5 Na Palestina o plano de paz é um projeto de recolonização de Gaza. A guerra de Israel desde outubro de 2023 sacrificou mais de 70.000 mil vidas, e os feridos foram mais de 170.000, nos cálculos mais moderados, possivelmente, muitos mais. O genocídio sionista não tem paralelo com nada que aconteceu no mundo no último meio século, e lembremos que não foram poucas as tragédias humanitárias. Nenhum povo sofreu tanto pelo direito de ter um Estado. Conquista, guerra, fome e morte, Netanyahu avançou com os quatro cavaleiros do apocalipse. Na escala das conjunturas dos prazos curtos tudo irá piorar, antes que possa melhorar.

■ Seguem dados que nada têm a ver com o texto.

-- ==== Sys2Proof/Machine/Ops.lean ====
section
/-! DEFINITION. The operations that the meanings share: the general registers, memory and its access checks, the special
registers, taking an exception and returning from one. -/

namespace Sys2Proof.Machine

/-! ### General registers and the program counter -/

/-- `x[i]` (R22): register 0 reads as zero where the platform has R0_ZERO (log entry 2). -/
def State.reg (s : State) (i : Reg) : Word :=
  if s.platform.r0Zero = true ∧ i = 0 then 0#32 else s.regs[i]

/-- `x[i] <- v` (R23): a write to register 0 has no effect where the platform has R0_ZERO (log entry 2). -/
def State.setReg (s : State) (i : Reg) (v : Word) : State :=
  { s with regs := if s.platform.r0Zero = true ∧ i = 0 then s.regs else s.regs.set i v }

/-- `pc <- t` (R9). -/
def State.jumpTo (s : State) (t : Word) : State := { s with pc := t }

/-- `pc <- pc + 4`, modulo 2^32 (R27). -/
def State.advance (s : State) : State := s.jumpTo (s.pc + 4#32)

/-- The link register (R24). -/
def linkRegister : Reg := 9

/-- `LR = CurrentPC + 4` (R24, R204, R205). -/
def State.link (s : State) : State := s.setReg linkRegister (s.pc + 4#32)

/-! ### Memory -/

/-- The byte at an address: the listed one, else `unlistedByte`. -/
def Memory.byteAt : Memory → Nat → Byte
  | [], _ => unlistedByte
  | (k, b) :: m, a => if k = a then b else Memory.byteAt m a

/-- Put a byte at an address, keeping addresses rising and listing no `unlistedByte`. -/
def Memory.put : Memory → Nat → Byte → Memory
  | [], a, b => if b = unlistedByte then [] else [(a, b)]
  | (k, c) :: m, a, b =>
    if a < k then (if b = unlistedByte then (k, c) :: m else (a, b) :: (k, c) :: m)
    else if a = k then (if b = unlistedByte then m else (a, b) :: m)
    else (k, c) :: Memory.put m a b

/-- The canonical form: rising addresses below 2^32 (R60), and no entry equal to what an unlisted address reads as. -/
abbrev Memory.wf (m : Memory) : Prop :=
  m.Pairwise (fun c d => c.1 < d.1) ∧ ∀ c ∈ m, c.1 < 2 ^ 32 ∧ c.2 ≠ unlistedByte

/-- Put bytes at consecutive addresses, modulo 2^32 (R61). -/
def Memory.putAll : Memory → Word → List Byte → Memory
  | m, _, [] => m
  | m, a, b :: bs => Memory.putAll (Memory.put m a.toNat b) (a + 1#32) bs

/-- `MemRead(a, 1)` (R62). -/
def State.memRead1 (s : State) (a : Word) : Byte := Memory.byteAt s.mem a.toNat

/-- `MemRead(a, 2)`: the byte at the lowest address is the most significant where the platform is big-endian, else the
least (R62, BIG_ENDIAN; log entry 8). -/
def State.memRead2 (s : State) (a : Word) : Half :=
  if s.platform.bigEndian then s.memRead1 a ++ s.memRead1 (a + 1#32)
  else s.memRead1 (a + 1#32) ++ s.memRead1 a

/-- `MemRead(a, 4)`, in the same byte order as `memRead2` (R62). -/
def State.memRead4 (s : State) (a : Word) : Word :=
  if s.platform.bigEndian then
    s.memRead1 a ++ s.memRead1 (a + 1#32) ++ s.memRead1 (a + 2#32) ++ s.memRead1 (a + 3#32)
  else s.memRead1 (a + 3#32) ++ s.memRead1 (a + 2#32) ++ s.memRead1 (a + 1#32) ++ s.memRead1 a

/-- Bytes listed from the most significant, in the order in which they stand in memory (R63, BIG_ENDIAN). -/
def State.inMemoryOrder (s : State) (bytes : List Byte) : List Byte :=
  if s.platform.bigEndian then bytes else bytes.reverse

/-- Write bytes at consecutive addresses. -/
def State.putBytes (s : State) (a : Word) (bytes : List Byte) : State :=
  { s with mem := Memory.putAll s.mem a bytes }

/-- `MemWrite(a, 1, v)` (R63). -/
def State.memWrite1 (s : State) (a : Word) (v : Byte) : State := s.putBytes a [v]

/-- `MemWrite(a, 2, v)` (R63). -/
def State.memWrite2 (s : State) (a : Word) (v : Half) : State :=
  s.putBytes a (s.inMemoryOrder [v.extractLsb' 8 8, v.extractLsb' 0 8])

/-- `MemWrite(a, 4, v)` (R63). -/
def State.memWrite4 (s : State) (a : Word) (v : Word) : State :=
  s.putBytes a (s.inMemoryOrder [v.extractLsb' 24 8, v.extractLsb' 16 8, v.extractLsb' 8 8, v.extractLsb' 0 8])

/-! ### Access checks -/

/-- The alignment rule of R65 and R66: an access of `n` bytes stands at a multiple of `n`. -/
def misaligned (a : Word) (n : Nat) : Bool := a.toNat % n != 0

/-- Whether a rule of the platform matches an access (R67). -/
def ruleMatches (r : AccessRule) (a : Word) (n : Nat) (k : AccessKind) : Bool :=
  r.kind == k && r.size == n && decide (r.first ≤ a) && decide (a ≤ r.last)

/-- `BusFault(a, n, k)` (R67). -/
def State.busFaultAt (s : State) (a : Word) (n : Nat) (k : AccessKind) : Bool :=
  s.platform.busFaults.any fun r => ruleMatches r a n k

/-- A data access that the platform's MISALIGNED_DATA refuses. DESIGN CHOICE, unsafe (log entry 31): the refusal is no
synchronous cause and stands in test 10 of R262, after the interrupts, and before any bus error of the same access. -/
def State.refusesAccess (s : State) (a : Word) (n : Nat) : Bool :=
  misaligned a n && s.platform.misalignedData == .refuse

/-- An erroneous data access: misaligned where MISALIGNED_DATA is the bus error, or else rejected by the platform (R66,
R67, R230; log entries 21 and 31). DESIGN CHOICE, unsafe (log entry 31): where MISALIGNED_DATA is `refuse` a misaligned
access is not erroneous, so test 6 of R262 passes over it, a waiting interrupt is taken first, and the access is refused
at execution (test 10); the spec gives the refusal no place in that order. -/
def State.erroneous (s : State) (a : Word) (n : Nat) (k : AccessKind) : Bool :=
  match s.platform.misalignedData with
  | .busError => misaligned a n || s.busFaultAt a n k
  | .refuse => !misaligned a n && s.busFaultAt a n k
  | .truncate => s.busFaultAt a n k
  | .split => s.busFaultAt a n k

/-- `Mapped(a)` (R60). -/
def State.mappedAt (s : State) (a : Word) : Bool :=
  s.platform.mapped.any fun r => decide (r.first ≤ a) && decide (a ≤ r.last)

/-- Each of the `n` bytes of an access is mapped (R67). -/
def State.mappedSpan (s : State) (a : Word) (n : Nat) : Bool :=
  (List.range n).all fun k => s.mappedAt (a + BitVec.ofNat 32 k)

/-! ### Exceptions (60_exceptions.md) -/

/-- The seven exceptions (R260). -/
inductive Exception where
  | reset
  | illegalInstruction
  | externalInterrupt
  | syscall
  | trap
  | nonMaskableInterrupt
  | busError
  deriving DecidableEq, Repr

/-- The vector offset of an exception (R260). -/
def vectorOffset : Exception → Word
  | .reset => 0x100#32
  | .illegalInstruction => 0x200#32
  | .externalInterrupt => 0x300#32
  | .syscall => 0x400#32
  | .trap => 0x600#32
  | .nonMaskableInterrupt => 0x700#32
  | .busError => 0x800#32

/-- The address where an exception's handler stands, modulo 2^32: reset is relative to BOOT_VECTOR, every other exception to
ISR_VECTOR (R71, R260). -/
def vectorAddress (p : Platform) (e : Exception) : Word :=
  (if e = .reset then p.bootVector else p.isrVector) + vectorOffset e

/-- The priority of an exception; 0 is the highest (R260). -/
def priority : Exception → Nat
  | .reset => 0
  | .illegalInstruction => 1
  | .busError => 2
  | .syscall => 3
  | .trap => 3
  | .nonMaskableInterrupt => 4
  | .externalInterrupt => 5

/-- What EPC receives (R261): the address after the instruction for a synchronous exception, the address of the
instruction still to be executed for an interrupt, 0 for reset. -/
def returnAddress (e : Exception) (pc : Word) : Word :=
  match e with
  | .reset => 0#32
  | .illegalInstruction => pc + 4#32
  | .externalInterrupt => pc
  | .syscall => pc + 4#32
  | .trap => pc + 4#32
  | .nonMaskableInterrupt => pc
  | .busError => pc + 4#32

/-- Exception entry, the four assignments of R270: EPC, ESR, SR and `pc`, and nothing else. -/
def State.enter (s : State) (e : Exception) : State :=
  { s with
    epc := returnAddress e s.pc
    esr := s.sr
    sr := 0#32
    pc := vectorAddress s.platform e }

/-- The reset entry (R310). The general registers take the value that the model names (log entry 1); memory and the
inputs stay as they are. -/
def State.resetEntry (s : State) : State :=
  { s with
    regs := resetRegisters
    epc := 0#32
    esr := 0#32
    sr := 0#32
    pc := vectorAddress s.platform .reset
    nmiPending := false }

/-- Take an exception: the one operation through which every exception is entered (R270, R277, R310). -/
def State.takeException (s : State) (e : Exception) : State :=
  match e with
  | .reset => s.resetEntry
  | .illegalInstruction => s.enter .illegalInstruction
  | .externalInterrupt => s.enter .externalInterrupt
  | .syscall => s.enter .syscall
  | .trap => s.enter .trap
  | .nonMaskableInterrupt => { s.enter .nonMaskableInterrupt with nmiPending := false }
  | .busError => s.enter .busError

/-- Return from an exception: `pc <- EPC`, `SR <- ESR` (R283), refused while ESR has a bit set that no source names
(R34). -/
def State.returnFromException (s : State) : Result :=
  if hasReservedBits s.platform.statusBits s.esr then .refused (.reservedStatusBits s.esr)
  else .next { s with pc := s.epc, sr := s.esr }

/-! ### Special registers (R40), under the numbers that the platform gives them (log entry 10) -/

/-- Read special register `n`; `none` where R40 defines none. -/
def State.readSpr (s : State) (n : Word) : Option Word :=
  if n = s.platform.sprNumbers.sr then some s.sr
  else if n = s.platform.sprNumbers.epc then some s.epc
  else if n = s.platform.sprNumbers.esr then some s.esr
  else none

/-- Write `v` to special register `n` and go on with the next instruction, or refuse it: a number that R40 does not
define, or a value of SR or ESR with a bit that no source names (R34). -/
def State.writeSpr (s : State) (n v : Word) : Result :=
  if n = s.platform.sprNumbers.sr then
    if hasReservedBits s.platform.statusBits v then .refused (.reservedStatusBits v)
    else .next { s with sr := v }.advance
  else if n = s.platform.sprNumbers.epc then .next { s with epc := v }.advance
  else if n = s.platform.sprNumbers.esr then
    if hasReservedBits s.platform.statusBits v then .refused (.reservedStatusBits v)
    else .next { s with esr := v }.advance
  else .refused (.undefinedSpecialRegister n)

end Sys2Proof.Machine
end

Mas quatro conclusões ficaram desta catástrofe, na perspectiva da linga duração: (a) a primeira é que Israel, mesmo se fortalecido pela vitória militar, é um estado imperialista cujo destino permanece, mais do que nunca, historicamente, indivisível da supremacia dos EUA e, na medida em que esta declina, não tem futuro senão a fascistização; (b) a segunda é que a causa palestina, apesar do impacto da destruição na Faixa de Gaza e das limitações políticas de suas organizações, seja o Hamas ou a Autoridade estabelecida na Cisjordânia, ganhou uma solidariedade internacional imensa; (c) a terceira é que a ditadura militar no Egito e as monarquias do golfo, em especial a Arábia Saudita, são aberrações políticas, embora protegidas pela Troika, insustentáveis quando eclodir uma segunda onda da revolução árabe; (d) a quarta é que o Irã independente, ainda que sob um regime teocrático, foi uma conquista histórica de uma das maiores revoluções anti-imperialistas do pós-guerra.